Salim Nourallah’s latest Western Vinyl release, Beautiful Noise, takes musical moping to a higher plane by dealing with mortality, aging, lost love, and a little dollop of hope. His first solo album, Polaroid, was picked by the Dallas Observer as one of the Top Five Albums of 2004. An album Salim did with his brother Faris aptly titled Nourallah Brothers, which has received praise as one of the top CD’s of the last decade, has been recently reissued. In between all of this activity Salim produced the Old 97’s, Rhett Miller, and Deathray Davies. You would think staying that busy would take all of one’s energy to worry away, but instead it has been channeled into Beautiful Noise.
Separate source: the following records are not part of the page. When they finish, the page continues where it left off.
/-- The bits of a slot as its BCLKs carry them, MSB first (R544): the sample's highest bits, then zeros (log 119); `none` is high
impedance. -/
def slotBits (word clocks : Nat) (v : Option Nat) : List (Option Bool) :=
  (List.range clocks).map fun b => v.map fun v => decide (b < word) && bitOf (v * 2 ^ word / 2 ^ 24) (word - 1 - b)

/-- The pins of TDM port `t` over a frame (R544): FS by BCLK from its first edge on, where the port drives it, and what the slots put
on the data pin. A slot's data begin one BCLK after its place in FS; in I2S the left slot is the one with FS low. -/
def tdmWave (s : State) (t first : Nat) (slots : List (Option Nat)) : Sent :=
  let tdm8 := s.rdb (R.AUD_TDM_CFG_FORMAT t)
  let word := [16, 24, 32].getD (s.rd (R.AUD_TDM_CFG_WORD t)) 32
  let clocks := if tdm8 then 32 else word
  let fs := if tdm8 then (List.range 256).map fun k => k == 0 else (List.range (2 * word)).map fun k => decide (word ≤ k)
  .tdmWave t (if s.rdb (R.AUD_TDM_CFG_MASTER t) then some fs else none)
    (((slots.flatMap (slotBits word clocks)).zipIdx).map fun (v, b) => (1 + first * clocks + b, v))

/-- Channel-status byte `j` of block `b` with bits [hi:lo] replaced. -/
def csPut (b : List Byte) (j hi lo v : Nat) : List Byte :=
  b.zipIdx.map fun (x, k) => if k = j then BitVec.ofNat 8 (putBits x.toNat hi lo v) else x

/-- The CRCC of a professional channel-status block over its first 23 bytes: polynomial x^8 + x^4 + x^3 + x^2 + 1, all
ones at the start, least significant bit first, as AES3 defines it. PRESUMED (log 12). -/
def csCrcc (b : List Byte) : Byte :=
  BitVec.ofNat 8 ((b.take 23).foldl (fun c x =>
    (List.range 8).foldl (fun c k =>
      let fb := bitOf c 0 != bitOf x.toNat k
      if fb then (c / 2) ^^^ 0xB8 else c / 2) c) 0xFF)

/-- The channel-status block an IEC output repeats (R469): the bytes of its registers, with the sampling-frequency and
word-length fields, and in professional format the CRCC, overwritten while CS_AUTO is 1. The places and codes of those
fields are IEC 60958-3's and AES3's. PRESUMED (log 12). -/
def csBlock (s : State) (i : Nat) : List Byte :=
  let raw := (List.range 6).flatMap fun k =>
    (List.range 4).map fun j => BitVec.ofNat 8 (bits (s.rd (R.AUD_IEC_CS_BYTES i k)) (8 * j + 7) (8 * j))
  if s.rd (R.AUD_IEC_CFG_CS_AUTO i) = 0 then raw
  else
    let rate := s.rd (R.AUD_IEC_CFG_RATE i)
    let word := s.rd (R.AUD_IEC_CFG_WORD i)
    if s.rd (R.AUD_IEC_CFG_PRO i) = 0 then
      let fsCode := [3, 0, 2, 8, 10, 12, 14].getD rate 1
      let wlCode := [2, 3, 11].getD word 0
      csPut (csPut raw 3 3 0 fsCode) 4 3 0 wlCode
    else
      let fs0 := [3, 1, 2, 0, 0, 0, 0].getD rate 0
      let fs4 := [0, 0, 0, 10, 2, 11, 3].getD rate 0
      let wl := [1, 1, 5].getD word 0
      let b := csPut (csPut (csPut raw 0 7 6 fs0) 4 6 3 fs4) 2 5 3 wl
      b.take 23 ++ [csCrcc b]

/-- A destination endpoint is one the device has in use: an IEC port in output mode, a TDM output, an enabled AES67 stream, a flue
(R457). -/
def destinationInUse (s : State) (kind ix : Nat) : Bool :=
  kind == 2 || (kind == 3 && s.rdb (R.AUD_AES_CFG_ENABLE ix)) || (kind == 4 && s.rd (R.AUD_IEC_CFG_MODE ix) == 2)
    || (kind == 5 && s.rdb (R.AUD_TDM_CFG_DIR (ix / 8)))

/-- A destination's frame leaves the device, unless its DisplayPort source is not UP or its flue is rested, when it is
counted and discarded (R472); after a package fault every IEC and TDM output is low (R471). -/
def sendAudio (r : Nat) (due : Nat) (f : List Nat) (muted : Bool) (s : State) : State :=
  let kind := s.rd (R.AUD_RT_EP_DST_KIND r)
  let ix := s.rd (R.AUD_RT_EP_DST_INDEX r)
  if destinationInUse s kind ix = false then s
  else if kind = 2 then
    let p := s.rd (R.CMP_FLUE_CTRL_PORT ix)
    if s.rd (R.PORT_STATUS_STATE p) = 3 ∧ bitOf (s.rd R.DMP_RESTED_FLUES) ix = false
    then s.send (.dpAudio ix f) else s
  else if kind = 3 then
    let n := if s.rd (R.AUD_AES_CFG_PTIME ix) = 0 then 48 else 6
    let ts := (s.rd (R.AUD_AES_RTP_OFS_RTP_OFS ix) + due * 48000 / 1000000000) % 2 ^ 32
    let pk := (s.route r).packet ++ [(ts, f)]
    if pk.length < n then s.setRoute r { s.route r with packet := pk }
    else
      let dst := wordsAddr ((List.range 4).map fun k => s.rd (R.AUD_AES_ADDR_ADDR ix k))
      let p := s.rd (R.AUD_AES_CFG_PORT ix)
      sendNet p dst (.aes67 ix (s.rd (R.PORT_ETH_DSCP_AUDIO (p - 40))) (pk.headD (0, [])).1 (pk.map Prod.snd))
        (s.setRoute r { s.route r with packet := [] })
  else if s.rdb R.WDN_STATUS_PKG_FAULT then s
  else if kind = 4 then s.send (.iecFrame ix f muted (csBlock s ix))
  else if kind = 5 then
    let f := slotFrame s (ix / 8) (ix % 8) f
    (s.send (.tdmFrame (ix / 8) (ix % 8) f)).send (tdmWave s (ix / 8) (ix % 8) f)
  else s

/-- The route repeats its last frame, or zeros before the first: underrun (R465). -/
def underrunFrame (r due : Nat) (s : State) : State :=
  let o := s.route r
  let s := if s.rd (R.AUD_RT_STAT_STATE r) = 3 then s
    else s.wr (R.AUD_RT_STAT_UNDERRUNS r) (satTo 16 (s.rd (R.AUD_RT_STAT_UNDERRUNS r) + 1))
  let s := s.wr (R.AUD_RT_STAT_STATE r) 3
  let s := s.wr (R.AUD_RT_ALIGN_INSERTED r) (satTo 16 (s.rd (R.AUD_RT_ALIGN_INSERTED r) + 1))
  let s := s.raiseOnce 0x1601 r
  sendAudio r due (o.last.getD (zeroFrame s r)) false s

/-- The route sends sample `x` in this frame. -/
def sendSample (r due : Nat) (x : AudSample) (s : State) : State :=
  let f := mapChannels s r x.values
  let s := s.setRoute r { s.route r with last := some f }
  sendAudio r due f false (s.wr (R.AUD_RT_STAT_STATE r) 2)

/-- A destination frame of route `r` that falls due while its source gives audio (R464 to R466); a sample of an AES67 packet that
arrives in the very cycle in which its target frame is due is dropped (R472). -/
def dataFrame (r due : Nat) (s : State) : State :=
  let o := s.route r
  if s.rd (R.AUD_RT_CTRL_ALIGN r) = 0 then
    match o.queue with
    | x :: q => sendSample r due x (s.setRoute r { o with queue := q })
    | [] => underrunFrame r due s
  else if s.rdb R.TICK_STATUS_RUN = false then s.wr (R.AUD_RT_STAT_STATE r) 1
  else
    let delay := s.rd (R.AUD_RT_CTRL_DELAY_US r) * 1000
    let prev := o.lastDueNs.getD (due - 1000000000 / max 1 (dstRate s r))
    let late := o.queue.takeWhile fun x => decide (x.capNs + delay ≤ prev)
      || (x.arrivedNs == some s.monoNs && decide (x.capNs + delay ≤ due))
    let q := o.queue.drop late.length
    let touched := o.touched || !late.isEmpty
    let s := s.wr (R.AUD_RT_ALIGN_DROPPED r) (satTo 16 (s.rd (R.AUD_RT_ALIGN_DROPPED r) + late.length))
    match q with
    | [] => underrunFrame r due (s.setRoute r { o with queue := [], touched := true })
    | x :: rest =>
      if x.capNs + delay ≤ due then
        let s := s.setRoute r { o with queue := rest, touched := false }
        let s := sendSample r due x s
        if touched then s.raise 0x1602 r else s
      else underrunFrame r due (s.setRoute r { o with queue := q, touched := true })

/-- A frame on TDM port `t` shows the clocks that it follows present (R473; log 124). -/
def tdmClocked (t : Nat) (s : State) : State :=
  if s.rdb (R.AUD_TDM_CFG_MASTER t) then s else s.wr (R.AUD_TDM_STAT_LOCK t) 1

/-- AUD_FRAME_DUE: a destination frame of an enabled route falls due (R459, R464 to R468). -/
def audFrameDue (r : Nat) (s : State) : State :=
  if s.powered 6 && s.rdb (R.AUD_RT_CTRL_ENABLE r) && frameFallsDue s r then
    let due := dueNow s r
    let s := if s.rd (R.AUD_RT_EP_DST_KIND r) = 5 then 
        tdmBoundary (s.rd (R.AUD_RT_EP_DST_INDEX r) / 8) (tdmClocked (s.rd (R.AUD_RT_EP_DST_INDEX r) / 8) s) else s
    let s :=
      if isNonAudio (s.nonAudio (routeSrc s r)) then
        sendAudio r due (zeroFrame s r) true ((s.wr (R.AUD_RT_STAT_STATE r) 4).setRoute r { s.route r with queue := [], touched := false })
      else dataFrame r due s
    s.setRoute r { s.route r with lastDueNs := some due, framesThisTick := (s.route r).framesThisTick + 1 }
  else s

/-- The due time of the frame of the present tick nearest to now, at rate `fs` (R459). -/
def nearestDueNs (s : State) (fs : Nat) : Nat :=
  let p := max 1 (s.rd R.TICK_PERIOD_NS_PERIOD)
  frameDueNs s fs ((2 * (s.nowNs - s.tick.lastEdgeNs) * framesInTick s fs + p) / (2 * p))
Musically the album is quiet and spare, with whispered vocals mingling with mellotron riffs. The melodies show Nourallah’s power pop roots, but acoustic Beck type balladry is the dominant form here. Lyrically, Beautiful Noise might be the most depressing album I’ve heard since Lou Reed’s Berlin came out in the 70’s, which isn’t all that surprising when you have one song titled “The World Is Full Of People Who Want To Hurt You” and other songs with downer lyrics like:
I woke up cold in the embrace of someone I despised – “The Apartment”
Is there something out there after this life goes I don’t really think so – “1st Love”
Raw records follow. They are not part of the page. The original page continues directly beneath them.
/-- A frame past injection: filtered, answered, or taken in (R406). -/
def ethDeliver (p : Nat) (f : List Byte) (s : State) : State :=
  match untag s p f with
  | none => dropRx p s
  | some f =>
    if accepts s p f = false ∨ 9216 < f.length + 4 then dropRx p s
    else
      let et := beAt f 12 2
      if et = 0x0806 then arpIn p f s
      else if et = 0x0800 then ip4In p f s
      else if et = 0x86DD then if s.rdb (R.PORT_ETH_CTRL_IPV6 (p - 40)) then ip6In p f s else dropRx p s
      else if et = 0x88F7 then ptpReceive p (decide ((f.getD 14 0).toNat % 16 < 4)) f s
      else dropRx p s

/-- What injection makes of a frame that arrives on receive path `n` (R250), its payload in `len` bytes from byte `at_`: the frames
that pass, in order, each with whether its own check can still pass. -/
def injectRx (n at_ len : Nat) (f : List Byte × Bool) (s : State) : List (List Byte × Bool) × State :=
  let (mode, s) := injFrame n s
  let (out, s) := injPass n s
  if mode = 1 then (out, s)
  else if mode = 2 then
    let (g, s) := injCorrupt n at_ len f.1 s
    ((g, false) :: out, s)
  else if mode = 3 then (out, injHold n f s)
  else (f :: out, s)

/-- The bits of an Ethernet frame that each lane of its port has just carried (R406). -/
def ethLaneBits (s : State) (p : Nat) (f : List Byte) : Nat := (f.length + 12) * 33 / (4 * max 1 (lanesOf s p).length)

/-- Bit errors injected into the lanes of Ethernet port `p` during a frame: RS-FEC corrects them, and without it the frame fails its
check (R250; log 120). -/
def ethLaneErrors (p : Nat) (f : List Byte × Bool) (s : State) : (List Byte × Bool) × State :=
  let e := portErrors s p (ethLaneBits s p f.1)
  if e = 0 then (f, s)
  else if s.rdb (R.PORT_ETH_CTRL_RS_FEC (p - 40)) then
    (f, s.wr (R.PORT_ETH_FEC_CORR (p - 40)) (satTo 16 (s.rd (R.PORT_ETH_FEC_CORR (p - 40)) + e)))
  else ((f.1, false), s)

/-- What the receive path of Ethernet port `p` makes of an arriving frame under injection (R250). -/
def ethInject (p : Nat) (f : List Byte × Bool) (s : State) : List (List Byte × Bool) × State :=
  let (f, s) := ethLaneErrors p f s
  injectRx (4 + (p - 40)) 14 (max 1 (f.1.length - 14)) f s

/-- ETH_FRAME_RECEIVED: a frame from its destination MAC address on, without its FCS; `fcsOk` tells whether that was right
(R406). -/
def ethFrameReceived (p : Nat) (f : List Byte) (fcsOk : Bool) (s : State) : State :=
  if portUp s p = false then s
  else
    let (fs, s) := ethInject p (f, fcsOk) s
    fs.foldl (fun s (g : List Byte × Bool) => if g.2 then ethDeliver p g.1 s else dropRx p s) s

/-- PORT_DOWN: the link of Ethernet port `p` goes down; packets that wait are dropped (R409). -/
def portDown (p : Nat) (s : State) : State :=
  if portUp s p then
    let n := (s.port p).held.length
    let s := (portLeavesUp p 1 s).wr (R.PORT_STATUS_PARTNER p) 0
    let s := s.setPort p { s.port p with held := [], reports := [] }
    (List.range n).foldl (fun s _ => dropTx p s) s
  else s

/-! ### Links that come up, and commits -/

/-- The generation of a PCIe rate code. -/
def pcieGen (rate : Nat) : Nat := if rate = 0xC then 4 else if rate = 6 then 3 else if rate = 3 then 2 else 1

/-- PORT_UP: the link of a sink, an Ethernet port or the PCIe endpoint comes up at a rate on a number of lanes (R407, R409,
R412). -/
def portUpEvent (p rate lanes : Nat) (s : State) : State :=
  let ready := ((lanesOf s p).filter fun n => laneState s n == 8 && decide (s.rd (R.LANE_CFG_INDEX n) < lanes)).length
  if portOn s p = false ∨ s.rd (R.PORT_STATUS_STATE p) = 3 ∨ ready < lanes then s
  else
    let s := portComesUp p rate lanes (stdLanesUp p rate lanes s)
    if p = 48 then
      let s := (s.wr R.PORT_PCIE_LINK_GEN (pcieGen rate)).wr R.PORT_PCIE_LINK_WIDTH lanes
      let o := s.port 48
      (s.setPort 48 { o with resetDue := false }).when o.resetDue (·.raise 0x1309 48)
    else if 40 ≤ p then reportGroups p (s.port p).groups s
    else s

/-- A commit sets or clears ENABLE of port `p` (R397, R400, R413, R415, R430). -/
def portCommit (before : Nat → Bool) (s : State) (p : Nat) : State :=
  let on := s.rdb (R.PORT_CFG_ENABLE p)
  if on && !before p then
    let s := (s.setPort p { hpd := decide (p < 16), capturing := true }).wr (R.PORT_STATUS_STATE p) 1
    if 49 ≤ p then s.wr (R.CRL_LINK_STATUS_STATE (p - 49)) 1 else s
  else if !on && before p then
    let s := if p < 16 then (stopCapture p s).wr (R.PORT_SINK_FMT_GENLOCK p) 0 else s
    let s := (setPortState p 0 0 s).wr (R.PORT_STATUS_LANES p) 0
    let s := (s.wr (R.PORT_STATUS_PARTNER p) 0).setPort p {}
    if 49 ≤ p then linkDown (p - 49) s else s
  else s

end Sys2Proof.Machine
end

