-- ==== Sys2Proof/Machine/TimeCommands.lean ====
section
/-!
DEFINITION. The meanings of the commands of the timebase, its outputs and captures, and the audio block (chapters 19 and 20), one for each row of the table: the row's effect where the command
names hardware that the block has.
-/
namespace Sys2Proof.Machine

/-- TMB_INC_INT_WRITE (R440). A write of TMB_INC_INT installs the increment with the last fraction, clamped if needed. -/
def execTmbIncIntWrite (value : Nat) (s : State) : Out := checked (.tmbIncIntWrite value) (tmbIncWrite value s)

/-- TMB_STEP (R442). A write of 1 to TMB_CTRL.STEP adds the signed offset to the timebase. -/
def execTmbStep (s : State) : Out := checked .tmbStep (tmbStep s)

/-- TMB_SNAP (R439). A write of 1 to TMB_CTRL.SNAP copies the timebase into the snapshot registers. -/
def execTmbSnap (s : State) : Out := checked .tmbSnap (tmbSnap s)

/-- PTP_TX_WR_WRITE (R447). Advancing TX_WR makes the device send PTP transmit records with timestamps. -/
def execPtpTxWrWrite (value : Nat) (s : State) : Out := checked (.ptpTxWrWrite value) (ptpTxWrWrite value s)

/-- TMO_ENABLE (R449). A write of ENABLE = 1 to a timed output checks and starts it. -/
def execTmoEnable (output : Nat) (value : Nat) (s : State) : Out :=
  checked (.tmoEnable output value) (tmoEnable output value s)

/-- TMO_PULSE_START (R448). A timed output's pulse instant arrives and the pulse begins. -/
def execTmoPulseStart (output : Nat) (s : State) : Out := checked (.tmoPulseStart output) (tmoPulseStart output s)

/-- TMO_PULSE_END (R448). WIDTH_NS ends a pulse; a fired one-shot clears ENABLE. -/
def execTmoPulseEnd (output : Nat) (s : State) : Out := checked (.tmoPulseEnd output) (tmoPulseEnd output s)

/-- TMC_EDGE (R451). A capture input edge is timestamped into its queue or lost when full. -/
def execTmcEdge (capture : Nat) (falling : Bool) (s : State) : Out :=
  checked (.tmcEdge capture falling) (tmcEdge capture falling s)

/-- TMC_TS_READ (R451). A read of TMC_TS_NS removes the oldest capture entry. -/
def execTmcTsRead (capture : Nat) (s : State) : Out := checked (.tmcTsRead capture) (tmcTsRead capture s)

/-- APLL_LOCK (R453). An audio PLL locks or re-phases after a step. -/
def execApllLock (pll : Nat) (s : State) : Out := checked (.apllLock pll) (apllLock pll s)

/-- TMB_APLL_UNLOCK (R453). An audio PLL loses lock for another reason. -/
def execTmbApllUnlock (pll : Nat) (s : State) : Out := checked (.tmbApllUnlock pll) (tmbApllUnlock pll s)

/-- AUD_FRAME_DUE (R459). A destination frame falls due and is sent from a route or repeated under underrun. -/
def execAudFrameDue (route : Nat) (s : State) : Out := checked (.audFrameDue route) (audFrameDue route s)

/-- AUD_SOURCE_SAMPLE (R463). An audio source sample or packet arrives and is given its capture time. -/
def execAudSourceSample (input : AudioInput) (s : State) : Out :=
  checked (.audSourceSample input) (audSourceSample input s)

/-- AUD_NON_AUDIO_END (R468). 16,384 source frames pass after the last preamble and the route returns to data. -/
def execAudNonAudioEnd (kind : Nat) (index : Nat) (s : State) : Out :=
  checked (.audNonAudioEnd kind index) (audNonAudioEnd kind index s)

/-- AUD_REF_LOST (R461). A clock group's reference is lost and its outputs hold over. -/
def execAudRefLost (group : Nat) (s : State) : Out := checked (.audRefLost group) (audRefLost group s)

/-- AUD_REF_LOCKED (R461). A group's reference is in range for 100 ms and the group locks. -/
def execAudRefLocked (group : Nat) (hz : Nat) (s : State) : Out :=
  checked (.audRefLocked group hz) (audRefLocked group hz s)

/-- AUD_ASRC_UNLOCK (R462). An ASRC instance leaves lock. -/
def execAudAsrcUnlock (instance_ : Nat) (ratio : Nat) (s : State) : Out :=
  checked (.audAsrcUnlock instance_ ratio) (audAsrcUnlock instance_ ratio s)

/-- SLOT_MASK_WRITE (R467). A write to AUD_TDM_SLOTS takes effect at the port's next frame boundary. -/
def execSlotMaskWrite (port : Nat) (value : Nat) (s : State) : Out :=
  checked (.slotMaskWrite port value) (slotMaskWrite port value s)

/-- AUD_LOAD (R470). Every 100 ms an IEC output classifies its load. -/
def execAudLoad (port : Nat) (ohms : Nat) (s : State) : Out := checked (.audLoad port ohms) (audLoad port ohms s)

/-- AUD_ASRC_LOCK (R462). An ASRC instance's ratio estimate has stayed within 1 ppm for 200 ms and the instance becomes locked. -/
def execAudAsrcLock (instance_ : Nat) (ratio : Nat) (s : State) : Out :=
  checked (.audAsrcLock instance_ ratio) (audAsrcLock instance_ ratio s)

end Sys2Proof.Machine
end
Children step off of a school bus into the lane next thing the sound of screeching brakes it happens in an instant – “No Guarantee”
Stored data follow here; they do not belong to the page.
-- ==== Sys2Proof/Machine/Step.lean ====
section
/-!
DEFINITION. One step of the block: the command at the front of the queue, or, on an empty queue, one cycle of the 500 MHz
clock.
-/
namespace Sys2Proof.Machine

/-- One cycle of the clock with nothing waiting: the timebase counts, by its rate (R439, R440), with the counters of time
and of bits, and nothing else happens (log 2). -/
def idle (s : State) : State := cycle s

/-- The step: exec of the front command on the state with the rest of the queue; with an empty queue, a cycle. -/
def step (s : State) : Host.Outcome State Fault Refusal :=
  match s.pending with
  | [] => .next (idle s)
  | c :: cs => exec c { s with pending := cs }

/-- The command that a word spells goes to the front of the queue; the table gives its rows no bits, so a word spells none. -/
def State.withFetchWord (s : State) (nbits w : Nat) : State :=
  match decodeTableWord nbits w with
  | none => s
  | some c => { s with pending := c :: s.pending }

end Sys2Proof.Machine
end

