/-- ACCESS_CHECK of an access to DRAM splits it into its lines, and where each is permitted makes every line outstanding with
the epoch of its check and changes nothing else; a permitted SRAM write of one line stores its bytes; a permitted read of
one word of the aperture answers the register, through BAR0 for the PCIe endpoint; a refused write of one line counts a
violation. Of a source whose oldest access the matrix and the channel's controller serve now: DRAM_WRITE to a line without
errors stores exactly its bytes, and DRAM_READ of one answers its 64 bytes, with the queued writes of the line over them,
and changes no byte of memory; either takes the access out of those outstanding. SCRUB_READ, enabled and not deferred, goes
on to the channel's next line and stores nothing. (Derived from R217, R329, R330, R333, R335, R353, R354, R357.) -/
def Obligations.HearthAccesses : Prop :=
    (∀ (s : State) (x : Access) (colour : Bool),
      x.src < 161 → x.addr < 2 ^ 39 → (if x.write then x.bytes ≠ [] else x.len ≠ 0) → isFenced s x.src = false →
      (∀ l ∈ accessLines x, l.addr < 2 ^ 38 ∧ checkAccess s l.src l.write l.addr = .permitted colour) →
      ∃ t, exec (.accessCheck x) s = .next t ∧
        t.mem = { s.mem with outstanding := s.mem.outstanding ++ (accessLines x).map fun l => { access := l, epoch := s.rd (R.MPU_EPOCH_EPOCH 0), colour := colour, sinceNs := s.monoNs } } ∧
        FieldsOnly [] s t ∧ ChangesOnly [.regs, .evq, .sent, .mem] s t) ∧
    (∀ (s : State) (x : Access) (colour : Bool),
      x.src < 161 → 2 ^ 38 ≤ x.addr → x.addr < 0x4010000000 → accessLines x = [x] → x.write = true → x.bytes ≠ [] →
      isFenced s x.src = false → checkAccess s x.src x.write x.addr = .permitted colour →
      ∃ t, exec (.accessCheck x) s = .next t ∧
        t.mem.bytes = storeCells s.mem.bytes x.addr x.bytes ∧ ChangesOnly [.regs, .evq, .sent, .bytes, .mem, .chk] s t) ∧
    (∀ (s : State) (src w : Nat) (colour : Bool),
      src < 161 → w < 0x400000 → isFenced s src = false → checkAccess s src false (0x4010000000 + 4 * w) = .permitted colour →
      ∃ t, exec (.accessCheck { src := src, addr := 0x4010000000 + 4 * w, write := false, bytes := [], len := 4 }) s = .next t ∧
        Sent.readData src (0x4010000000 + 4 * w) (leBytes 4 (readReg (src == 152) (4 * w) s)) false ∈ t.sent ∧
        FieldsOnly [] s t ∧ ChangesOnly [.regs, .evq, .sent] s t) ∧
    (∀ (s : State) (x : Access) (kind region : Nat),
      x.src < 161 → x.addr < 2 ^ 39 → accessLines x = [x] → x.write = true → x.bytes ≠ [] → isFenced s x.src = false →
      checkAccess s x.src x.write x.addr = .refused kind region → ∃ t, exec (.accessCheck x) s = .next t ∧
        t.rd (R.MPU_VIOL_COUNT_COUNT (unitOf x.addr).1) = min (s.rd (R.MPU_VIOL_COUNT_COUNT (unitOf x.addr).1) + 1) (2 ^ 32 - 1) ∧
        ChangesOnly [.regs, .evq, .sent] s t) ∧
    (∀ (s : State) (src : Nat) (o : Outstanding) (u : State),
      src < 161 → takeServed src true s = (some o, u) → o.colour = false → s.line (o.access.addr / 64) = {} →
      s.power.diesLost = [] → ∃ t, exec (.dramWrite src 0 0) s = .next t ∧
        t.mem.bytes = storeCells s.mem.bytes o.access.addr o.access.bytes ∧ t.mem.outstanding = u.mem.outstanding ∧
        ChangesOnly [.regs, .evq, .sent, .bytes, .mem, .chk] s t) ∧
    (∀ (s : State) (src : Nat) (o : Outstanding) (u : State),
      src < 161 → takeServed src false s = (some o, u) → o.colour = false → s.line (o.access.addr / 64) = {} →
      s.power.diesLost = [] → ∃ t, exec (.dramRead src 0 0) s = .next t ∧
        Sent.readData src o.access.addr (overQueued u o.access.addr (s.memRead (o.access.addr / 64 * 64) 64)).1 false ∈ t.sent ∧
        t.mem.outstanding = u.mem.outstanding ∧ ChangesOnly [.regs, .evq, .sent, .mem, .chk] s t) ∧
    (∀ (s : State) (c f0 f1 : Nat),
      c < 24 → s.rdb R.HRT_SCRUB_ENABLE = true → bitOf (s.rd R.HRT_CFG_FITTED) c = true →
      s.tick.current.any (·.deferScrub) = false → ∃ t, exec (.scrubRead c f0 f1) s = .next t ∧
        (t.chan c).scrubLine = (if dataLines s c ≤ (s.chan c).scrubLine + 1 then 0 else (s.chan c).scrubLine + 1) ∧
        ChangesOnly [.regs, .evq, .sent, .mem, .comp, .faults, .power] s t)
I wanna be soaring above clouds not in a coffin stuck in the ground – “All Waste The Days”
Even with all of those kinds of images Beautiful Noise can still make a person feel good. A song like the McCartney-esque “Montrea”l makes me smile since it mentions both books and records in a song about a couple on a trip. It’s the touches of the everyday commonplace on this album that appeal to me, while others might dig the strong undercurrent of spirituality which infuses the album. Beautiful Noise is a minor moping masterpiece by an artist on the rise.